Monday, August 26, 2013

Echoes of past outrage burp up


National Iraqi News Agency reports a Kirkuk roadside bombing left 2 Iraqi soldiers injured, a Wasit Province roadside bombing claimed the life of 1 person and left three more injured,  and a Hilla mortar attack claimed 1 life and left three other people injured,.  AFP adds, "Militants in police uniforms claiming to be carrying out a security operation kidnapped and killed six men in a pre-dawn attack north of Baghdad, officials said."  Through yesterday, Iraq Body Count counts 685 violent deaths this month so far. And the month ends this week.

Which means the monthly death toll will be noted by a few press outlets.  W.G. Dunlop (AFP) reports Nouri's government is undercounting and downplaying deaths:



The government has downplayed the number of deaths from attacks in its official statements, even as violence in Iraq has reached levels not seen since 2008.
It has also challenged media reports on unrest, saying some were as dangerous as attacks themselves.


Another story has captured attention in the region.  To appreciate it, you have to remember how Bully Boy Bush repeatedly insisted that Saddam Hussein was not to be trusted because he 'gassed his own people.'  From CNN, March 22, 2002, here's one example of Bully Boy Bush noting that:


What we're telling our friends is that Saddam Hussein is a man who is willing to gas his own people, willing to use weapons of mass destruction against Iraq citizens.  Evidently there's a new article in New York magazine, or New Yorker magazine, or some East Coast magazine, and it details about his barbaric behavior toward his own people. And he not only did it to his own people, he did it to people in his neighborhood.


There were many variations on that and Bully Boy Bush was always citing it as a need to go to war on Iraq.   Press TV reports today:


Newly declassified CIA documents show that the United States had a hand in Iraq’s deadly chemical attacks on Iran during the 1980-1988 war against the Islamic Republic, a new report says.
During the war, the Iraqi military attacked Iran several times using mustard gas and sarin with the help of satellite imagery, maps and other intelligence provided by the US government, the Foreign Policy magazine said, citing CIA documents and interviews with former US intelligence officials.
US officials have long denied having knowledge of the US involvement but retired Air Force Colonel Rick Francona, a then military attaché in Baghdad, said the American officials knew of Iraq’s intention.
"The Iraqis never told us that they intended to use nerve gas. They didn't have to. We already knew," Francona told Foreign Policy.

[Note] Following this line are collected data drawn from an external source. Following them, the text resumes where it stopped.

/-- A set received in LOCK (09 R239). -/
def State.setInLock (s : State) (k n : Nat) (y : List (BitVec 8)) (boundary : Bool) (skew : Nat) : State :=
  let tsb := (y.getD 1 0).toNat == setTsb
  let before := ((s.laneset k).lane n).flag fAligned
  let s1 := (s.modLane k n fun l => l.lockStep boundary tsb skew (BitVec.ofNat 6 s.freeVal.toNat)).drew 1
  let now := ((s1.laneset k).lane n).flag fAligned
  let lane := (y.getD 2 0).toNat
  if now ∧ 4 < skew then s1.laneFaultOf k 6 [n]
  else if now ∧ ¬ before ∧ ¬ s.laneOrderOk k n lane then s1.laneFaultOf k 5 [n]
  else
    let s1 := if now ∧ ¬ before ∧ laneKind k = 1 then s1.modLaneset k fun x => { x with reversed := lane == 7 - n } else s1
    let x := s1.laneset k
    let need := s1.rxLanes k
    if need.all fun i => (x.lane i).flag fAligned then
      if need.all fun i => decide (8 ≤ (x.lane i).runTsb) then
        (s1.modLaneset k fun x =>
          { x with state := .caps, since := s.now, tsbOn := true, capOk := false, cakSent := 0, cakGot := 0 }).tsbOnWay k
      else s1.modLaneset k fun x => { x with tsbOn := true }
    else s1

/-- ACTIVE follows 8 CAK sent and 8 matching ones received (09 R240). -/
def State.capsDone (s : State) (k : Nat) : State :=
  let x := s.laneset k
  if x.state = .caps ∧ x.cakSent = 8 ∧ x.cakGot = 8 then s.enterActive k else s

/-- A CAP or CAK in CAPS (09 R240). -/
def State.setInCaps (s : State) (k n : Nat) (y : List (BitVec 8)) : State :=
  let x := s.laneset k
  let sym (i : Nat) : Nat := (y.getD i 0).toNat
  if sym 1 = setCap then
    if [sym 6, sym 7, sym 8] ≠ ownForm k ∨ sym 5 ≠ s.roleAt k then s.laneFault k 4
    else
      s.modLaneset k fun x =>
        { x with capOk := true, lpRes := BitVec.ofNat 2 (sym 9) &&& x.lpSel, feat := BitVec.ofNat 2 (sym 10) }
  else if sym 1 = setCak ∧ x.capOk then
    if sym 9 ≠ x.lpRes.toNat ∨ sym 10 ≠ x.feat.toNat then s.laneFault k 4
    else if s.firstLane k n then s.modLaneset k fun x => { x with cakGot := min 8 (x.cakGot + 1) }
    else s
  else s

/-- TSB in an LP2 exit (09 R247): the partner's TSB starts the exit, eight of them on every lane end it. The phase is another one, and
    its measurement stale. -/
def State.tsbInLp2 (s : State) (k n : Nat) (boundary : Bool) : State :=
  let s := if (s.laneset k).lp2Exit = none then s.beginLp2Exit k else s
  let s := s.modLane k n fun l => { l with runTsb := if boundary then min 8 (l.runTsb + 1) else 1 }
  let x := s.laneset k
  if (s.rxLanes k).all fun i => decide (8 ≤ (x.lane i).runTsb) then
    let s := (s.rxLanes k).foldl (fun (s : State) i => (s.modLane k i fun l => { l with phase := BitVec.ofNat 6 s.freeVal.toNat }).drew 1) s
    ((((s.modLaneset k fun x => { x with lp2 := false, lp2Exit := none, pllLock := true }).modLink k fun e =>
      { e with idleTx := s.now }).delayStale k).laneWake k).tsbOnWay k
  else s

/-- LQR (09 R247): a side with nothing to send answers 4 LQA and powers down, one with something to send 4 LQN. The four sets of one LQR have
    one answer. -/
def State.lqrReceive (s : State) (k : Nat) : State :=
  let x := s.laneset k
  let answered : Bool := match x.lqAnsAt with
    | some t => decide (s.now < t + 100000)
    | none => false
  if answered then s
  else if s.quietLink k ∧ ¬ x.shutting ∧ x.lpRes.getLsbD 1 ∧ s.lpFree k then ((s.wakeTx k).sendFour k setLqa).enterLp2 k
  else ((s.wakeTx k).sendFour k setLqn).modLaneset k fun x => { x with lqAnsAt := some s.now }

/-- A link-layer set that counts (10 R266 to R269), from a spare or, in band, taken at the lane of data lane 0. -/
def State.linkSet (s : State) (k n typ : Nat) (p : List (BitVec 8)) : State :=
  if typ = setTos then s.tosReceive k n (BitVec.ofNat 16 (numAt p 0 2)) (numAt p 2 6)
  else if typ = setRpr then s.rprReceive k (numAt p 0 1) (numAt p 1 1)
  else s.rpaReceive k (numAt p 0 1) (numAt p 1 1)

/-- One copy of an in-band set joins the first set like it that its lane has not delivered yet, else it begins one. -/
def addVote (vs : List SetVote) (typ : BitVec 8) (p : List (BitVec 8)) (n : Nat) : List SetVote × Nat :=
  match vs.findIdx? fun v => v.typ == typ && v.payload == p && !v.lanes.contains n with
  | some i => (vs.modify i fun v => { v with lanes := v.lanes ++ [n] }, i)
  | none => (vs ++ [{ typ := typ, payload := p, lanes := [n] }], vs.length)

/-- A link-layer set on a lane (10 R268): on a free spare it acts alone; in band when 32 data lanes have delivered it alike. -/
def State.linkSetOn (s : State) (k n : Nat) (typ : Nat) (p : List (BitVec 8)) : State :=
  if ¬ (dataLanes k (s.link k).rxMap).contains n then s.linkSet k n typ p
  else
    let (vs, i) := addVote (s.link k).votes (BitVec.ofNat 8 typ) p n
    let v := vs.getD i SetVote.reset
    if 32 ≤ v.lanes.length ∧ ¬ v.acted then
      (s.modLink k fun e => { e with votes := { v with acted := true } :: vs.drop (i + 1) }).linkSet k (physOf (s.link k).rxMap 0) typ p
    else s.modLink k fun e => { e with votes := vs }

/-- A set received in ACTIVE (09 R246, R247; 10 R266 to R269). -/
def State.setInActive (s : State) (k n : Nat) (y : List (BitVec 8)) (boundary : Bool) : State :=
  let x := s.laneset k
  let t := (y.getD 1 0).toNat
  if x.lp2 then (if t = setTsb then s.tsbInLp2 k n boundary else s)
  else if t = setEia then (s.modLaneset k fun x => { x with rxLp1 := true }).laneClockStops k
  else if t = setLqr then s.lqrReceive k
  else if t = setLqa then (if x.lqrSent then s.enterLp2 k else s)
  else if t = setLqn then s.modLaneset k fun x => { x with lqrSent := false, wakeHeld := false }
  else if laneKind k = 0 ∧ (t = setTos ∨ t = setRpr ∨ t = setRpa) then s.linkSetOn k n t (bytesAt y 4 8)
  else s

/-- What a set received does, by the state of its lane set (09 R235 to R240, R246, R247). A bad one is ignored, and breaks the run of good ones
    in LOCK. -/
def State.setActs (s : State) (k n : Nat) (y : List (BitVec 8)) (boundary : Bool) (skew : Nat) : State :=
  let x := s.laneset k
  let train := (y.getD 1 0).toNat == setTsa || (y.getD 1 0).toNat == setTsb
  if ¬ setGood y then
    (if x.state = .lock then s.modLane k n fun l => { l with runSets := 0, runTsb := 0 } else s)
  else match x.state with
    | .train => if train then s.modLane k n fun l => { l with ffe := BitVec.ofNat 3 (y.getD 4 0).toNat } else s
    | .lock => if train then s.setInLock k n y boundary skew else s
    | .caps => s.setInCaps k n y
    | .active => s.setInActive k n y boundary
    | _ => s

/-- ORDERED_SET_RECEIVE (09 R235): the set a lane receives acts; this end's own stream goes on; with 8 CAK each way the sets enter ACTIVE. -/
def orderedSet (s : State) (k n : Nat) (groups : Option (List (BitVec 10))) (boundary : Bool) (skew : Nat) : State :=
  if ¬ s.hasKey k ∨ laneKind k = 2 ∨ laneCount k ≤ n ∨ ¬ (s.rxLanes k).contains n then s
  else match s.receivedSet k n groups with
    | none => s
    | some (s1, y) =>
      let s2 := ((s1.setActs k n (y.getD []) boundary skew).streamOut k n).capsDone k
      match s.partner k with
      | some k2 => s2.capsDone k2
      | none => s2

def execOrderedSetReceive (key lane : Nat) (groups : Option (List (BitVec 10))) (boundary : Bool) (skew : Nat) (s : State) : Out :=
  .next (orderedSet s key lane groups boundary skew)

/-! ### User lanes and checkers (09 R241, R245, R248, R251) -/

/-- The lanes of a quad the image uses. -/
def LaneSet.used (x : LaneSet) (k : Nat) : List Nat := (List.range (laneCount k)).filter fun n => !(x.lane n).unused

/-- A user lane has seen 4 K28.5 at one boundary (09 R241), inverted in sign or not (R237); the quad is ACTIVE when every lane in use has. -/
def userLock (s : State) (k n : Nat) (inverted : Bool) : State :=
  let x := s.laneset k
  if s.hasKey k ∧ laneKind k = 2 ∧ x.state = .lock ∧ (x.used k).contains n ∧ ¬ (x.lane n).flag fAligned then
    let s := s.modLane k n fun l =>
      { ((l.setFlag fAligned true).setFlag fPolinv inverted) with runComma := 4, fill := 4, txFifo := [], rxFifo := [] }
    if ((s.laneset k).used k).all fun i => ((s.laneset k).lane i).flag fAligned then s.enterActive k else s
  else s

def execUserLaneLock (key lane : Nat) (inverted : Bool) (s : State) : Out := .next (userLock s key lane inverted)

/-- TXIDLE of a user lane changes (09 R245, R251). -/
def execUserLaneTxidle (key lane : Nat) (on : Bool) (s : State) : Out :=
  .next (if s.hasKey key ∧ laneKind key = 2 ∧ lane < laneCount key then s.modLane key lane fun l => { l with txIdle := on } else s)

/-- A user transmitter in LP1: TXIDLE held while its lane is ACTIVE (09 R245). -/
def LaneSet.userLp1 (x : LaneSet) (k n : Nat) : Bool := laneKind k == 2 && (x.lane n).txIdle && x.laneActive k n

/-- Four K28.5 as a word: data and K bits (09 R251). -/
def commaWord : BitVec 36 := 0xFBCBCBCBC

/-- The fabric's word enters the transmit FIFO on an edge of its net; a full FIFO takes none. -/
def Lane.fabricTx (l : Lane) (w : BitVec 36) : Lane := if l.txFifo.length < 8 then { l with txFifo := l.txFifo ++ [w] } else l

/-- The transmitter takes a word: from the FIFO, or K28.5 with TXUFLOW where it is empty (09 R251). -/
def Lane.lineTx (l : Lane) : Lane :=
  let send (l : Lane) (w : BitVec 36) : Lane :=
    let r := encodeSyms l.txRd ((List.range 4).map fun i => symOf (w.getLsbD (32 + i)) (bitsOf w.toNat (8 * i) 5) (bitsOf w.toNat (8 * i + 5) 3))
    { l with txOut := r.1, txRd := r.2 }
  match l.txFifo with
  | w :: t => send { l with txFifo := t } w
  | [] => send (l.setFlag fTxuflow true) commaWord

Fars News Agency picks up the story as well but brings in current claims regarding Syria:


The US government may be considering military action in response to chemical strikes near Damascus, while there is no clue to throw the responsibility for the attack on anyone's shoulder, except for the common sense which says rebels should be blamed. But a generation ago, America's military and intelligence communities knew about and did nothing to stop a series of nerve gas attacks far more devastating than anything Syria has seen, Foreign Policy said in a report.

In 1988, during the waning days of Iraq's war with Iran, the United States learned through satellite imagery that Iran was about to gain a major strategic advantage by exploiting a hole in Iraqi defenses. US intelligence officials conveyed the location of the Iranian troops to Iraq, fully aware that Hussein's military would attack with chemical weapons, including sarin, a lethal nerve agent.

The intelligence included imagery and maps about Iranian troop movements, as well as the locations of Iranian logistics facilities and details about Iranian air defenses. The Iraqis used mustard gas and sarin prior to four major offensives in early 1988 that relied on US satellite imagery, maps, and other intelligence. These attacks helped to tilt the war in Iraq's favor and bring Iran to the negotiating table, and they ensured that the Reagan administration's long-standing policy of securing an Iraqi victory would succeed. But they were also the last in a series of chemical strikes stretching back several years that the Reagan administration knew about and didn't disclose.


Look for Bully Boy Bush to appeal to the Supreme Court to put him back in the White House so he can now go after Donald Rumsfeld, his own father and the ghost of Ronald Reagan.



Isaiah's The World Today Just Nuts "Wag The Kennel"  went up last night.   On this week's Law and Disorder Radio,  an hour long program that airs Monday mornings at 9:00 a.m. EST on WBAI and around the country throughout the week, hosted by attorneys Heidi Boghosian, Michael S. Smith and Michael Ratner (Center for Constitutional Rights) topics addressed include Michael Ratner discussing the Chelsea Manning verdict, Kevin Gallagher discussing the targeting of journalist Barrett Brown and Sharla Manley on ho Hawaii transfers prisoners to other states.